Sydney teams set for NRL history

A record six Sydney teams are set to qualify for the NRL playoffs.

Bulldogs celebrate

A record six Sydney teams are set to qualify for this season's NRL finals. (AAP)

A record six Sydney teams are set to qualify for this season's NRL finals, suggesting the Harbour City remains rugby league's heartland.

Sydney teams currently make up three-quarters of the top eight, with their playoff fate in their own hands with two rounds of the regular season remaining.

Six Sydney teams have qualified for the finals only once in NRL history in 1998.

But that was under a 10 teams finals system.

NRL boss Dave Smith created a furore earlier this year when he claimed Queensland was the heartland of rugby league.

But Sydney teams, led by ladder leaders Manly, can prove him otherwise.

If a Sydney team claims this year's NRL title, it will be the ninth time in 11 seasons a Sydney team has won the premiership, with Melbourne's grand final wins in 2007 and 2009 expunged from the records due to salary cap breaches.

South Sydney, the Sydney Roosters, and Penrith sit a win behind Manly.

Melbourne and Canterbury sit two points further back, with North Queensland and Parramatta rounding out the top eight.

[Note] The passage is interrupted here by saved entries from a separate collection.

-- ==== Sys2Proof/Machine/Samples.lean ====
section
/-! DEFINITION. The awl's samples (R420 to R422): skip counts, sample records, samples and sweeps that are dropped. -/
namespace Sys2Proof.Machine

/-- A skip counter of a context's calibration area (Table 12.4: 0 buffer_full, 1 unfinished, 2 cancelled, 3 discarded) advanced. -/
def skipCount (s : State) (c k n : Nat) : State :=
  match (ctxOf s c).bind (·.calib) with
  | some area =>
    let a := area.addr + 48 + 4 * k
    let s := seenLines s a 4
    { s with store := storeWrite s.store a (natLe 4 ((leNat (storeRead s.store a 4).bytes + n) % 2 ^ 32)) false }
  | none => s

/-- The bytes of a sample record (Table 12.6). -/
def sampleRecord (margin keyBase query passId : Nat) (n w snapshot : U32) : List Byte :=
  layout 32 [(0, 2, margin), (2, 6, keyBase % 2 ^ 42), (8, 4, query), (12, 4, passId), (16, 4, n.toNat), (20, 4, w.toNat), (24, 4, snapshot.toNat)]

/-- Whether a sample is complete: its sweep and its N are formed (R421). -/
def Sample.complete (x : Sample) : Bool := x.sweep.isSome && x.narrow.isSome

/-- W_g of a sample: W × E(M − best_final), each step rounded (R420). -/
def massOf (m w best : U32) : U32 := fmul .rn w (expF (fsub .rn m best))

/-- A record placed in the sample buffer, or counted under buffer_full (R421). -/
def putSample (s : State) (c : Nat) (r : List Byte) : State :=
  match (ctxOf s c).bind (·.calib) with
  | none => s
  | some a =>
    let held := leNat (storeRead s.store (a.addr + 8) 4).bytes
    let s := seenLines s (a.addr + 8) 4
    if a.capacity ≤ held then skipCount s c 0 1
    else
      let st := storeWrite s.store (a.addr + 256 + 32 * a.entries + 32 * held) r false
      { s with store := storeWrite st (a.addr + 8) (natLe 4 (held + 1)) false }

/-- A complete sample leaves the awl: recorded, or counted under discarded (R420, R421); a W_g that is not finite though what forms it is
counts (R413). -/
def recordSample (s : State) (x : Sample) : State :=
  let s := { s with awl := { s.awl with samples := dropFirst (· == x) s.awl.samples } }
  match x.sweep, x.narrow with
  | some w, some n =>
    let g := massOf w.1 w.2.1 n.2
    let s := if !isFin g && isFin w.2.1 && isFin (expF (fsub .rn w.1 n.2)) then countCtx s x.ctx 0 else s
    if w.2.2 || isZero g || !isFin g then skipCount s x.ctx 3 1
    else putSample s x.ctx (sampleRecord x.margin.toNat x.keyBase x.query x.passId.toNat n.1 g x.snapshot)
  | _, _ => s

/-- Every complete sample recorded, oldest first. -/
def recordSamples (s : State) : State := (s.awl.samples.filter (·.complete)).foldl recordSample s

/-- Whether a sweep at work reads through a stream. -/
def Sweep.reads (x : Sweep) (t : Stream) : Bool :=
  match x.run with
  | some r => r.flock / 8 == t.quad && r.stream == t.number
  | none => false

/-- The groups of sweeps that run no longer leave their cores, and their streams close. -/
def reapAwl (s : State) : State :=
  let stays := fun (g : Group) => g.stock != .awl || s.awl.sweeps.any (·.entry == g.herd)
  { s with cores := s.cores.map fun (kv : Nat × Core) => (kv.1, { kv.2 with groups := kv.2.groups.filter stays }),
           streams := s.streams.filter fun t => !(1024 ≤ t.number && t.number < 1280) || s.awl.sweeps.any (·.reads t) }

/-- The samples and sweeps that a test picks dropped. -/
def dropAwl (s : State) (gone : Nat → Nat → Bool) : State :=
  reapAwl { s with awl := { s.awl with samples := s.awl.samples.filter fun x => !gone x.ctx x.pass,
                                       sweeps := s.awl.sweeps.filter fun x => !gone x.ctx x.pass } }

/-- The samples and sweeps of a pass dropped, counted under skip counter k when one is given (R421, R422). -/
def dropSamples (s : State) (slot : Nat) (k : Option Nat) : State :=
  let mine := s.awl.samples.filter (·.pass == slot)
  let s := match k, mine with
    | some k, x :: _ => skipCount s x.ctx k mine.length
    | _, _ => s
  dropAwl s fun _ p => p == slot

end Sys2Proof.Machine
end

The Storm are vying to break Sydney's stranglehold on rugby league supremacy in probably the tightest competition since the NRL was founded in 1998.

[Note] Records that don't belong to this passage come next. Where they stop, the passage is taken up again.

/-- The ring's consumed index passes its head (R442): engine_index is written when the ring is found empty, and at least once
per 32 descriptors, or once round a ring of 16. -/
def consumeHead (s : State) (key : Nat) : State :=
  let r := ringOf s key
  let k := r.bump r.consumer
  let r' := { r with consumer := k, head := none }
  if r'.fill = 0 || (k + 2 * r.size - r.writtenIndex) % (2 * r.size) ≥ min 32 r.size then
    cpWrite (setRing s key { r' with writtenIndex := k }) (key / 16) (r.headerAddr.toNat + 36) (natLe 4 k)
  else setRing s key r'

/-- A pass enters flight; descriptors admitted are counted (Table 16.11). -/
def admitPass (s : State) (p : Pass) : State :=
  let s := count { s with passes := s.passes ++ [p], formed := s.formed + 1 } 48
  consumeHead s (ringKey p.ctx p.ring)

/-- A descriptor refused at admission (R451): its event, and a pass that completes with the refusal and does no work. -/
def refuse (s : State) (c ring : Nat) (d : List Byte) (x : Deny) : State :=
  let p := { newPass s c ring d .plain with status := some x.status, refused := true }
  let s := admitPass s p
  postPassEvent s p x.status (denyPayload x)

end Sys2Proof.Machine
end

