/-! ## Results -/

/-- The V result: values per selected thread, or bits of a scalar register with the bits at and above w zero (R232). -/
def vResult (g : Group) (v : VSlot) : Pending :=
  let sel := selection g v.pred
  let ts := threadsOf g sel
  let vis := g.issue + vLat v.op g.width g.f1
  let val := fun t => vEval v.op (srcVal g t v.imm v.a) (srcVal g t v.imm v.b) (srcVal g t v.imm v.c)
  match v.op with
  | .cmp _ _ =>
    let bits := (ts.map fun t => if val t = 0 then 0 else 2 ^ t).sum
    ⟨vis, .sreg (v.dst.toNat % 128) (BitVec.ofNat 64 (2 ^ 64 - 2 ^ g.width + sel)) (BitVec.ofNat 64 bits)⟩
  | .permute =>
    ⟨vis, .vreg v.dst.toNat (ts.map fun t => (t, srcVal g ((srcVal g t v.imm v.b).toNat % g.width) v.imm v.a))⟩
  | _ => ⟨vis, .vreg v.dst.toNat (ts.map fun t => (t, val t))⟩

/-- The vector registers that a V slot reads. -/
def vReads (v : VSlot) : List Nat :=
  ((srcRegs v.a 1 :: srcRegs v.b 1 :: srcRegs v.c 1 :: []).take (vArity v.op)).flatten

/-- The stride of the node that a B slot reads. -/
def bNodeBytes (op : BOp) : Nat := match op with | .rayBox => 128 | .innerProduct d8 => ipStride (8 * d8.toNat)

/-- The registers of results a B slot may write: two per child for a ray–box test, one for a bound. -/
def bWidth (op : BOp) : Nat := match op with | .rayBox => 16 | .innerProduct _ => 8

/-- The words that source a of a B slot names: a ray record, or a locator. -/
def bSrcWidth (op : BOp) : Nat := match op with | .rayBox => 8 | .innerProduct d8 => 8 * d8.toNat

/-- The children that a B slot finds in a node: none where child_count is reserved (R94, R126). -/
def bChildren (op : BOp) (node : List Byte) : Nat :=
  let n := match op with | .rayBox => gCount node | .innerProduct d8 => ipCount (8 * d8.toNat) node
  if n ≥ 9 then 0 else n

/-- Whether a node that a B slot reads leaves its pass DEGRADED: a reserved child_count, a reserved frame byte, a step_exp out of range
(R94, R125, R126). -/
def bDegrades (op : BOp) (node : List Byte) : Bool :=
  match op with
  | .rayBox => gCount node ≥ 9 || gBadStep node
  | .innerProduct d8 => ipCount (8 * d8.toNat) node ≥ 9 || ipBadFrame (8 * d8.toNat) node

/-- The results of a B slot for one thread, by register offset (R61, R123, R124; log entry 4). -/
def bThread (g : Group) (b : BSlot) (node : List Byte) (t : Nat) : List U32 :=
  match b.op with
  | .rayBox =>
    let w := (List.range 8).map (srcNth g t b.imm b.a)
    (List.range (bChildren b.op node)).flatMap fun j =>
      let x := childSpan w node false j (srcVal g t b.imm b.b) (srcVal g t b.imm b.c)
      [x.1, x.2]
  | .innerProduct d8 =>
    let d := 8 * d8.toNat
    let q := (List.range d).map (srcNth g t b.imm b.a)
    (List.range (bChildren b.op node)).map fun j =>
      ipBound d (toSigned 1 (b.imm.toNat % 256)) node j q (srcVal g t b.imm b.b) (srcVal g t b.imm b.c)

Storm fullback Billy Slater says the week-to-week toughness of the NRL is what makes it so tight.

"With the length of the season, it's hard to stay up for such a long period of time," Slater said.

"You see every team this year, even looking at the Tigers and the Titans, every team this year has had its run and has had its time where they're playing some really good football in patches of three to four weeks.

"I remember the Titans at the start of the year were on fire and they were leading the comp after six rounds, the Tigers were in some form there in a period there too and the Bulldogs went through a run.

"So it's all about playing right at the right time of the year. It's such a long year - we started playing in March. It was a long time ago. I think that's probably why it is so tight, and with that Origin period, you're going to have lulls.

Slater said this could finally be the year a team outside the top four wins the competition.

"It's definitely possible," he said.

"You only have to look at this week's round and if this was the finals, well, I think three of the top four sides got beaten, so anything's possible in this game.

"It's just as important to be playing good footy at the right time of the year as it is to have a good position on the ladder."